Still, there's no guarantee that waivers of the 40 percent threshold for schoolwide uses will be granted in the same way or to the same degree across states, said Melissa Junge, another lawyer for the Federal Education Group.
"Different states are also at different stages of readiness about this," Junge said, referring to their preparedness for assessing and approving these waivers.
ESSA also includes a pilot program that will let 50 districts create weighted student-funding formulas that include federal money.
Under the pilot, which would last for a maximum of three years, districts would be permitted to combine federal, state, and local funding streams with the purpose of better directing that money to low-income students and others with particular needs, including English-language learners. Among other requirements, the new formulas would have to ensure that each high-poverty school gets more per-pupil funding than it did in the previous academic year.
Some advocates at first advertised the new formula as a sort of school choice program, but the pilot formulas won't allow any sort of portability for funds or any sort of parental choice. However, some supporters of choice, such as the Thomas B. Fordham Institute, have previously argued that such weighted formulas can help money more easily follow the students who are deemed to need it most.
The ESSA provision creating a weighted-funding formula pilot came from Sen. Michael Bennet, D-Colo., who as the superintendent of schools in Denver oversaw a weighted-funding formula. Other districts using or exploring some version of weighted funding in recent years include Baltimore, Indianapolis, and Seattle.
"I don't think it's groundbreaking. I do think it's promising that there's some kind of acknowledgment in there about how districts are moving to allocate these resources," said Marguerite Roza, the director of the Edunomics Lab at Georgetown University, who has studied districts using such formulas.
While the ability to use Title I funds more freely is a big incentive in the weighted-funding pilot "to better and more cleanly target money for high-needs kids," Roza said, she doesn't believe it will trigger a big rush of district applicants.
She also said it's unlikely that many small or rural districts will seek to participate because they may already feel they have enough autonomy dealing with a small number of schools without such funding flexibility—and without the federal oversight that is part of the pilot initiative.
"I doubt the Title I incentive will be enough to flip a district into applying for this," Roza said.
Maintenance of Effort
Although the fate of the federal K-12 law's "maintenance of effort" provision was uncertain earlier this year, that provision survives in ESSA. Maintenance of effort requires districts to spend in their current fiscal year at least 90 percent of what they spent in the previous fiscal year, in order to get at least the same amount of federal money (including Title I funding).
However, in a victory for many Republican members of Congress, ESSA converts funding for several programs into a block grant that has shifted from federal to state control.

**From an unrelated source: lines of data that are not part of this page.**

/-- The plan unit takes a boundary that was made with a plan staged and the hold flag clear, the part RUNNING: the plan is
in force, whole, with the boundary's epoch as its epoch of application, by R138's steps. Reinstated accounts start again;
every port's bound queues are reclassified, their REFUSEs placed in increasing queue number as far as there is room; credit,
starved count, ramp and, of a cell absent from the plan, allowance are R24's and R28's; every GRANTING or ALLOCATING port
out of service enters DRAINING in the order of the command (log entry 2), with PORT_STATE, and goes on to STANDBY where its
table is empty; the standby-class values of a port in STANDBY are the plan's, and those of any other wait in its slot
exactly where they differ; the epoch length and role go to the timer where every port is in STANDBY, and wait in the part's
slot exactly where they differ otherwise; the scan follows the threshold; and PLAN_APPLIED is offered last, with the mask of
the slots filled. With the hold flag set, the plan staged later, or the part STOPPING, the plan waits, and with nothing
staged the boundary is simply taken (R24, R28, R42 to R44, R91 to R93, R106, R110, R127, R137 to R141). That the hold flag
and the staging count as they stood when the boundary was made, and that a boundary at which nothing is applied is simply
taken, are the model's (log entries 24 and 39); so are the order and the numbers of the notices (log entries 14 and 27),
that a port which step 5 brings to STANDBY takes its old slot first (log entry 38), that timing in force leaves nothing
pending (log entry 17), and that a reinstated account's starved counts and flags are cleared at once (log entry 34). -/
def Obligations.PlanIsAppliedWhole : Prop :=
  ∀ (s : State) (order sched : List Port) (accounts : List Account) (d : PlanDue) (rest : List PlanDue),
    s.plans.owed = d :: rest →
    (s.plans.staged = none →
      exec (.planApplication order sched accounts) s = .next { s with plans := { s.plans with owed := rest } }) ∧
    ∀ pl : Plan, s.plans.staged = some pl →
    (d.ripe = true ∧ d.hold = false ∧ s.win.mode = .running →
      ∃ u w, planTaken s u pl d rest accounts ∧
        enterDrainingInTurn ((namedFirst order).filter fun p => !(pl.ports.get p).inService &&
          decide ((s.ports.get p).mode = .granting ∨ (s.ports.get p).mode = .allocating)) u w ∧
        exec (.planApplication order sched accounts) s = .next (planPlaced w pl d) ∧
        (∀ p, (pl.ports.get p).inService = false →
          (w.ports.get p).mode = .draining ∨ (w.ports.get p).mode = .standby) ∧
        (∀ p, (pl.ports.get p).inService = true → (w.ports.get p).mode = (s.ports.get p).mode) ∧
        w.plans.inForce = pl ∧ w.timer.epoch = s.timer.epoch ∧ w.timer.timing = s.timer.timing ∧ w.win = s.win) ∧
    (¬(d.ripe = true ∧ d.hold = false ∧ s.win.mode = .running) →
      exec (.planApplication order sched accounts) s = .next { s with plans := { s.plans with owed := rest } })

/-- The reads of a plan fetch: a read that returns the bytes it asked for and shows no fault is kept and the fetch goes on;
the read of the tail generation ends it, and the plan is staged, brought into range, where its generation is still wanted
and no fault is found, or refused with the first fault in the order of R134; a failed read refuses it FETCH_FAILED. With the
notice queue full a plan is refused all the same, and PLAN_REFUSED is counted as lapsed (R136, R154). A fetch whose
generation is no longer wanted is dropped without a notice, however it ends, and the wanted one's fetch starts at once, or
is refused at once where its address is one that no fetch reads from (R132 to R136, R165). Which reads a fetch makes, and
which of the two commands takes each, is read from the spec by inference (log entry 19), and so is that a plan staged waits
for a boundary made after it, which the marks of the boundaries owed hold (log entry 39), and that PLAN_REFUSED carries the
timer's number (log entry 27). -/
def Obligations.PlanFetchIsStagedOrRefused : Prop :=
  ∀ (s : State) (f : Fetch) (bytes : List Byte), s.plans.fetch = some f →
    let ended : PlanUnit := { s.plans with fetch := none, fetched := f.gen }
    let ends (r : PlanRead) : Prop := r = .failed ∨ r = .data bytes ∧
      (f.data = [] ∧ bytes.length = 144 ∧
          (BitVec.ofNat 32 (field bytes 0 4) ≠ f.gen ∨ 192 < field bytes 136 2 ∨ 24 < field bytes 138 2) ∨
        144 ≤ f.data.length ∧ planTailOffset f.data ≤ f.data.length ∧ bytes.length = 4)
    (f.data = [] → bytes.length = 144 → BitVec.ofNat 32 (field bytes 0 4) = f.gen → field bytes 136 2 ≤ 192 →
      field bytes 138 2 ≤ 24 →
      exec (.planReadComplete bytes) s =
        .next { s with plans := { s.plans with fetch := some { f with data := bytes } } }) ∧
    (144 ≤ f.data.length → f.data.length < planTailOffset f.data →
      bytes.length = (if f.data.length < 144 + 24 * planEntryCount f.data then 24 * planEntryCount f.data
        else 16 * planRuleCount f.data) →
      exec (.planReadComplete bytes) s =
        .next { s with plans := { s.plans with fetch := some { f with data := f.data ++ bytes } } }) ∧
    (s.plans.wanted.map Wanted.gen = some f.gen →
      (∀ w, f.data = [] → bytes.length = 144 → w = BitVec.ofNat 16 (field bytes 4 2) →
        (BitVec.ofNat 32 (field bytes 0 4) ≠ f.gen →
          exec (.planFetchComplete (.data bytes)) s = .next { s with
            plans := { ended with wanted := none, refused := some f.gen }
            mem := posted s.mem (.planRefused f.gen s.timer.epoch w .torn) }) ∧
        (BitVec.ofNat 32 (field bytes 0 4) = f.gen → (192 < field bytes 136 2 ∨ 24 < field bytes 138 2) →
          exec (.planFetchComplete (.data bytes)) s = .next { s with
            plans := { ended with wanted := none, refused := some f.gen }
            mem := posted s.mem (.planRefused f.gen s.timer.epoch w .count) })) ∧
      (144 ≤ f.data.length → planTailOffset f.data ≤ f.data.length → bytes.length = 4 →
        (∀ x, planFault f.data (BitVec.ofNat 32 (field bytes 0 4)) = some x →
          exec (.planFetchComplete (.data bytes)) s = .next { s with
            plans := { ended with wanted := none, refused := some f.gen }
            mem := posted s.mem (.planRefused f.gen s.timer.epoch (BitVec.ofNat 16 (field f.data 4 2)) x) }) ∧
        (planFault f.data (BitVec.ofNat 32 (field bytes 0 4)) = none →
          exec (.planFetchComplete (.data bytes)) s = .next { s with
            plans := { ended with
              wanted := none
              staged := some (readPlan f.data).clamped
              owed := s.plans.owed.map fun d => { d with ripe := false } } })) ∧
      exec (.planFetchComplete .failed) s = .next { s with
        plans := { ended with wanted := none, refused := some f.gen }
        mem := posted s.mem (.planRefused f.gen s.timer.epoch
          (if f.data = [] then 0 else BitVec.ofNat 16 (field f.data 4 2)) .fetchFailed) }) ∧
    (s.plans.wanted = none → ∀ r, ends r → exec (.planFetchComplete r) s = .next { s with plans := ended }) ∧
    ∀ (w : Wanted) (r : PlanRead), s.plans.wanted = some w → w.gen ≠ f.gen → ends r →
      (w.addr.toNat ≠ 0 ∧ w.addr.toNat % 8 = 0 → exec (.planFetchComplete r) s =
        .next { s with plans := { ended with fetch := some { gen := w.gen, addr := w.addr, data := [] } } }) ∧
      (w.addr.toNat = 0 ∨ w.addr.toNat % 8 ≠ 0 → exec (.planFetchComplete r) s = .next { s with
        plans := { ended with fetched := w.gen, wanted := none, refused := some w.gen }
        mem := posted s.mem (.planRefused w.gen s.timer.epoch 0 .fetchFailed) })

/-- INDEX: a code out of its table anywhere in the plan, by the offsets of 13.4 (R134, R164). -/
def Sys2Proof.indexFaulty (b : List Byte) : Prop :=
  2 < field b 10 1 ∨ (∃ p < 4, 1 < field b (25 + 16 * p) 1) ∨
  (∃ i < field b 136 2, 47 < field b (144 + 24 * i) 1 ∨ 3 < field b (145 + 24 * i) 1) ∨
  ∃ i < field b 138 2, let rule := 144 + 24 * field b 136 2 + 16 * i
    15 < field b (rule + 8) 1 ∨ 47 < field b (rule + 9) 1 ∨ 2 < field b (rule + 10) 1

/-- DUPLICATE_CELL: two share entries name the same account and port (R134, R165). -/
def Sys2Proof.duplicateFaulty (b : List Byte) : Prop :=
  ∃ j < field b 136 2, ∃ i < j, field b (144 + 24 * i) 1 = field b (144 + 24 * j) 1 ∧
    field b (145 + 24 * i) 1 = field b (145 + 24 * j) 1

/-- CAPACITY_ZERO: a port record has the in-service flag set and Cnom 0 (R134). -/
def Sys2Proof.capacityFaulty (b : List Byte) : Prop :=
  ∃ p < 4, field b (24 + 16 * p) 1 % 2 = 1 ∧ field b (28 + 16 * p) 3 = 0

Programs that are a part of the new block grant include support for Advanced Placement test-taking fees, school counseling, and education technology.

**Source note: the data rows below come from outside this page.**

-- ==== Sys2Proof/Laws/Memory.lean ====
section
/-! SUPPORT. What the shared operations on the notice queue, the output queue, the report slots, the writing pass and the
register window can do, and what each leaves unchanged. -/

namespace Sys2Proof.Machine

set_option Elab.async false

/-! ### Posting a notice (R154) -/

/-- All that posting a notice can do. -/
theorem State.post_cases (s : State) (n : Notice) :
    (s.mem.notices.length < 32 ∧
      s.post n = { s with mem := { s.mem with notices := s.mem.notices ++ [n] } }) ∨
    (32 ≤ s.mem.notices.length ∧ s.post n = { s with mem := { s.mem with lapsed := s.mem.lapsed + 1 } }) := by
  unfold State.post Config.noticeDepth
  split
  · exact .inl ⟨‹_›, rfl⟩
  · exact .inr ⟨by omega, rfl⟩

@[simp] theorem State.post_link (s : State) (n : Notice) : (s.post n).link = s.link := by unfold State.post; split <;> rfl
@[simp] theorem State.post_ports (s : State) (n : Notice) : (s.post n).ports = s.ports := by unfold State.post; split <;> rfl
@[simp] theorem State.post_conduct (s : State) (n : Notice) : (s.post n).conduct = s.conduct := by unfold State.post; split <;> rfl
@[simp] theorem State.post_scan (s : State) (n : Notice) : (s.post n).scan = s.scan := by unfold State.post; split <;> rfl
@[simp] theorem State.post_timer (s : State) (n : Notice) : (s.post n).timer = s.timer := by unfold State.post; split <;> rfl
@[simp] theorem State.post_plans (s : State) (n : Notice) : (s.post n).plans = s.plans := by unfold State.post; split <;> rfl
@[simp] theorem State.post_win (s : State) (n : Notice) : (s.post n).win = s.win := by unfold State.post; split <;> rfl
@[simp] theorem State.post_pending (s : State) (n : Notice) : (s.post n).pending = s.pending := by unfold State.post; split <;> rfl
@[simp] theorem State.post_mem_mode (s : State) (n : Notice) :
    (s.post n).mem.mode = s.mem.mode := by unfold State.post; split <;> rfl
@[simp] theorem State.post_mem_region (s : State) (n : Notice) :
    (s.post n).mem.region = s.mem.region := by unfold State.post; split <;> rfl
@[simp] theorem State.post_mem_journalBase (s : State) (n : Notice) :
    (s.post n).mem.journalBase = s.mem.journalBase := by unfold State.post; split <;> rfl
@[simp] theorem State.post_mem_capacity (s : State) (n : Notice) :
    (s.post n).mem.capacity = s.mem.capacity := by unfold State.post; split <;> rfl
@[simp] theorem State.post_mem_usageBase (s : State) (n : Notice) :
    (s.post n).mem.usageBase = s.mem.usageBase := by unfold State.post; split <;> rfl
@[simp] theorem State.post_mem_signalAddr (s : State) (n : Notice) :
    (s.post n).mem.signalAddr = s.mem.signalAddr := by unfold State.post; split <;> rfl
@[simp] theorem State.post_mem_signalValue (s : State) (n : Notice) :
    (s.post n).mem.signalValue = s.mem.signalValue := by unfold State.post; split <;> rfl
@[simp] theorem State.post_mem_signalMask (s : State) (n : Notice) :
    (s.post n).mem.signalMask = s.mem.signalMask := by unfold State.post; split <;> rfl
@[simp] theorem State.post_mem_produced (s : State) (n : Notice) :
    (s.post n).mem.produced = s.mem.produced := by unfold State.post; split <;> rfl
@[simp] theorem State.post_mem_consumed (s : State) (n : Notice) :
    (s.post n).mem.consumed = s.mem.consumed := by unfold State.post; split <;> rfl
@[simp] theorem State.post_mem_slots (s : State) (n : Notice) :
    (s.post n).mem.slots = s.mem.slots := by unfold State.post; split <;> rfl
@[simp] theorem State.post_mem_armed (s : State) (n : Notice) :
    (s.post n).mem.armed = s.mem.armed := by unfold State.post; split <;> rfl
@[simp] theorem State.post_mem_noted (s : State) (n : Notice) :
    (s.post n).mem.noted = s.mem.noted := by unfold State.post; split <;> rfl
@[simp] theorem State.post_mem_rewrite (s : State) (n : Notice) :
    (s.post n).mem.rewrite = s.mem.rewrite := by unfold State.post; split <;> rfl
@[simp] theorem State.post_mem_signalDue (s : State) (n : Notice) :
    (s.post n).mem.signalDue = s.mem.signalDue := by unfold State.post; split <;> rfl
@[simp] theorem State.post_mem_stmtCount (s : State) (n : Notice) :
    (s.post n).mem.stmtCount = s.mem.stmtCount := by unfold State.post; split <;> rfl
@[simp] theorem State.post_mem_stmtNumber (s : State) (n : Notice) :
    (s.post n).mem.stmtNumber = s.mem.stmtNumber := by unfold State.post; split <;> rfl
@[simp] theorem State.post_mem_stmtOwed (s : State) (n : Notice) :
    (s.post n).mem.stmtOwed = s.mem.stmtOwed := by unfold State.post; split <;> rfl
@[simp] theorem State.post_mem_statement (s : State) (n : Notice) :
    (s.post n).mem.statement = s.mem.statement := by unfold State.post; split <;> rfl
@[simp] theorem State.post_mem_read (s : State) (n : Notice) :
    (s.post n).mem.read = s.mem.read := by unfold State.post; split <;> rfl
@[simp] theorem State.post_mem_abandoned (s : State) (n : Notice) :
    (s.post n).mem.abandoned = s.mem.abandoned := by unfold State.post; split <;> rfl
@[simp] theorem State.post_mem_pass (s : State) (n : Notice) :
    (s.post n).mem.pass = s.mem.pass := by unfold State.post; split <;> rfl
@[simp] theorem State.post_mem_passQueue (s : State) (n : Notice) :
    (s.post n).mem.passQueue = s.mem.passQueue := by unfold State.post; split <;> rfl
@[simp] theorem State.post_mem_journalWrite (s : State) (n : Notice) :
    (s.post n).mem.journalWrite = s.mem.journalWrite := by unfold State.post; split <;> rfl
@[simp] theorem State.post_mem_partHalf (s : State) (n : Notice) :
    (s.post n).mem.partHalf = s.mem.partHalf := by unfold State.post; split <;> rfl
@[simp] theorem State.post_mem_writesOwed (s : State) (n : Notice) :
    (s.post n).mem.writesOwed = s.mem.writesOwed := by unfold State.post; split <;> rfl
@[simp] theorem State.post_mem_signalWrites (s : State) (n : Notice) :
    (s.post n).mem.signalWrites = s.mem.signalWrites := by unfold State.post; split <;> rfl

The total value of the authorized programs in the block grant is $1.6 billion a year, but some of the programs haven't been funded for some time. The actual appropriations for programs that make up the block grant total add up to less than $200 million, according to Joel Packer, the executive director of the Committee for Education Funding, a lobbying group. So he's not clear where the rest of the money would come from.

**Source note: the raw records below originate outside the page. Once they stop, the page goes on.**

-- ==== Sys2Proof/Laws/Units.lean ====
section
/-! SUPPORT. What the operations of the epoch timer, the plan unit, the queue table and the memory side can do, and what
they leave unchanged. -/

namespace Sys2Proof.Machine

set_option Elab.async false

/-! ### Making a boundary (R121, R127) -/

/-- All that a boundary does to the read of the host half (R149 to R151). -/
theorem MemSide.readAtBoundary_cases (m : MemSide) :
    (m.mode = .faulted ∧ m.readAtBoundary = m) ∨
    (m.mode = .serving ∧ m.readAtBoundary = { m with
      abandoned := if m.read.isSome then m.abandoned + 1 else m.abandoned
      read := some { resumption := m.read.any HostRead.resumption, writes := m.partHalf.isNone } }) := by
  unfold MemSide.readAtBoundary
  cases h : m.mode <;> simp

@[simp] theorem MemSide.readAtBoundary_mode (m : MemSide) : m.readAtBoundary.mode = m.mode := by
  rcases m.readAtBoundary_cases with ⟨_, e⟩ | ⟨_, e⟩ <;> rw [e]
@[simp] theorem MemSide.readAtBoundary_region (m : MemSide) : m.readAtBoundary.region = m.region := by
  rcases m.readAtBoundary_cases with ⟨_, e⟩ | ⟨_, e⟩ <;> rw [e]
@[simp] theorem MemSide.readAtBoundary_journalBase (m : MemSide) : m.readAtBoundary.journalBase = m.journalBase := by
  rcases m.readAtBoundary_cases with ⟨_, e⟩ | ⟨_, e⟩ <;> rw [e]
@[simp] theorem MemSide.readAtBoundary_capacity (m : MemSide) : m.readAtBoundary.capacity = m.capacity := by
  rcases m.readAtBoundary_cases with ⟨_, e⟩ | ⟨_, e⟩ <;> rw [e]
@[simp] theorem MemSide.readAtBoundary_usageBase (m : MemSide) : m.readAtBoundary.usageBase = m.usageBase := by
  rcases m.readAtBoundary_cases with ⟨_, e⟩ | ⟨_, e⟩ <;> rw [e]
@[simp] theorem MemSide.readAtBoundary_signalAddr (m : MemSide) : m.readAtBoundary.signalAddr = m.signalAddr := by
  rcases m.readAtBoundary_cases with ⟨_, e⟩ | ⟨_, e⟩ <;> rw [e]
@[simp] theorem MemSide.readAtBoundary_signalValue (m : MemSide) : m.readAtBoundary.signalValue = m.signalValue := by
  rcases m.readAtBoundary_cases with ⟨_, e⟩ | ⟨_, e⟩ <;> rw [e]
@[simp] theorem MemSide.readAtBoundary_signalMask (m : MemSide) : m.readAtBoundary.signalMask = m.signalMask := by
  rcases m.readAtBoundary_cases with ⟨_, e⟩ | ⟨_, e⟩ <;> rw [e]
@[simp] theorem MemSide.readAtBoundary_produced (m : MemSide) : m.readAtBoundary.produced = m.produced := by
  rcases m.readAtBoundary_cases with ⟨_, e⟩ | ⟨_, e⟩ <;> rw [e]
@[simp] theorem MemSide.readAtBoundary_consumed (m : MemSide) : m.readAtBoundary.consumed = m.consumed := by
  rcases m.readAtBoundary_cases with ⟨_, e⟩ | ⟨_, e⟩ <;> rw [e]
@[simp] theorem MemSide.readAtBoundary_notices (m : MemSide) : m.readAtBoundary.notices = m.notices := by
  rcases m.readAtBoundary_cases with ⟨_, e⟩ | ⟨_, e⟩ <;> rw [e]
@[simp] theorem MemSide.readAtBoundary_slots (m : MemSide) : m.readAtBoundary.slots = m.slots := by
  rcases m.readAtBoundary_cases with ⟨_, e⟩ | ⟨_, e⟩ <;> rw [e]
@[simp] theorem MemSide.readAtBoundary_lapsed (m : MemSide) : m.readAtBoundary.lapsed = m.lapsed := by
  rcases m.readAtBoundary_cases with ⟨_, e⟩ | ⟨_, e⟩ <;> rw [e]
@[simp] theorem MemSide.readAtBoundary_armed (m : MemSide) : m.readAtBoundary.armed = m.armed := by
  rcases m.readAtBoundary_cases with ⟨_, e⟩ | ⟨_, e⟩ <;> rw [e]
@[simp] theorem MemSide.readAtBoundary_noted (m : MemSide) : m.readAtBoundary.noted = m.noted := by
  rcases m.readAtBoundary_cases with ⟨_, e⟩ | ⟨_, e⟩ <;> rw [e]
@[simp] theorem MemSide.readAtBoundary_signalDue (m : MemSide) : m.readAtBoundary.signalDue = m.signalDue := by
  rcases m.readAtBoundary_cases with ⟨_, e⟩ | ⟨_, e⟩ <;> rw [e]
@[simp] theorem MemSide.readAtBoundary_stmtCount (m : MemSide) : m.readAtBoundary.stmtCount = m.stmtCount := by
  rcases m.readAtBoundary_cases with ⟨_, e⟩ | ⟨_, e⟩ <;> rw [e]
@[simp] theorem MemSide.readAtBoundary_stmtNumber (m : MemSide) : m.readAtBoundary.stmtNumber = m.stmtNumber := by
  rcases m.readAtBoundary_cases with ⟨_, e⟩ | ⟨_, e⟩ <;> rw [e]
@[simp] theorem MemSide.readAtBoundary_stmtOwed (m : MemSide) : m.readAtBoundary.stmtOwed = m.stmtOwed := by
  rcases m.readAtBoundary_cases with ⟨_, e⟩ | ⟨_, e⟩ <;> rw [e]
@[simp] theorem MemSide.readAtBoundary_statement (m : MemSide) : m.readAtBoundary.statement = m.statement := by
  rcases m.readAtBoundary_cases with ⟨_, e⟩ | ⟨_, e⟩ <;> rw [e]
@[simp] theorem MemSide.readAtBoundary_pass (m : MemSide) : m.readAtBoundary.pass = m.pass := by
  rcases m.readAtBoundary_cases with ⟨_, e⟩ | ⟨_, e⟩ <;> rw [e]
@[simp] theorem MemSide.readAtBoundary_passQueue (m : MemSide) : m.readAtBoundary.passQueue = m.passQueue := by
  rcases m.readAtBoundary_cases with ⟨_, e⟩ | ⟨_, e⟩ <;> rw [e]
@[simp] theorem MemSide.readAtBoundary_rewrite (m : MemSide) : m.readAtBoundary.rewrite = m.rewrite := by
  rcases m.readAtBoundary_cases with ⟨_, e⟩ | ⟨_, e⟩ <;> rw [e]
@[simp] theorem MemSide.readAtBoundary_journalWrite (m : MemSide) : m.readAtBoundary.journalWrite = m.journalWrite := by
  rcases m.readAtBoundary_cases with ⟨_, e⟩ | ⟨_, e⟩ <;> rw [e]
@[simp] theorem MemSide.readAtBoundary_partHalf (m : MemSide) : m.readAtBoundary.partHalf = m.partHalf := by
  rcases m.readAtBoundary_cases with ⟨_, e⟩ | ⟨_, e⟩ <;> rw [e]
@[simp] theorem MemSide.readAtBoundary_writesOwed (m : MemSide) : m.readAtBoundary.writesOwed = m.writesOwed := by
  rcases m.readAtBoundary_cases with ⟨_, e⟩ | ⟨_, e⟩ <;> rw [e]
@[simp] theorem MemSide.readAtBoundary_signalWrites (m : MemSide) : m.readAtBoundary.signalWrites = m.signalWrites := by
  rcases m.readAtBoundary_cases with ⟨_, e⟩ | ⟨_, e⟩ <;> rw [e]

/-- All that an abandoned read leaves to do (R151). -/
theorem State.writeAbandoned_cases (s : State) (r : Option HostRead) :
    s.writeAbandoned r = s ∨ s.writeAbandoned r = s.duePartHalf false := by
  unfold State.writeAbandoned
  split <;> simp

What's more, the new law specifies that districts that get $30,000 or more under the block grant program must spend 20 percent on at least one activity that helps students be more well-rounded, and another 20 percent on something that helps improve health and safety. But Packer is betting that—since the program is likely to be very small and go out to districts through a predetermined method—few districts will hit those levels.
That could "undermine the way the block grant was constructed," Packer said. "It's going to be very interesting."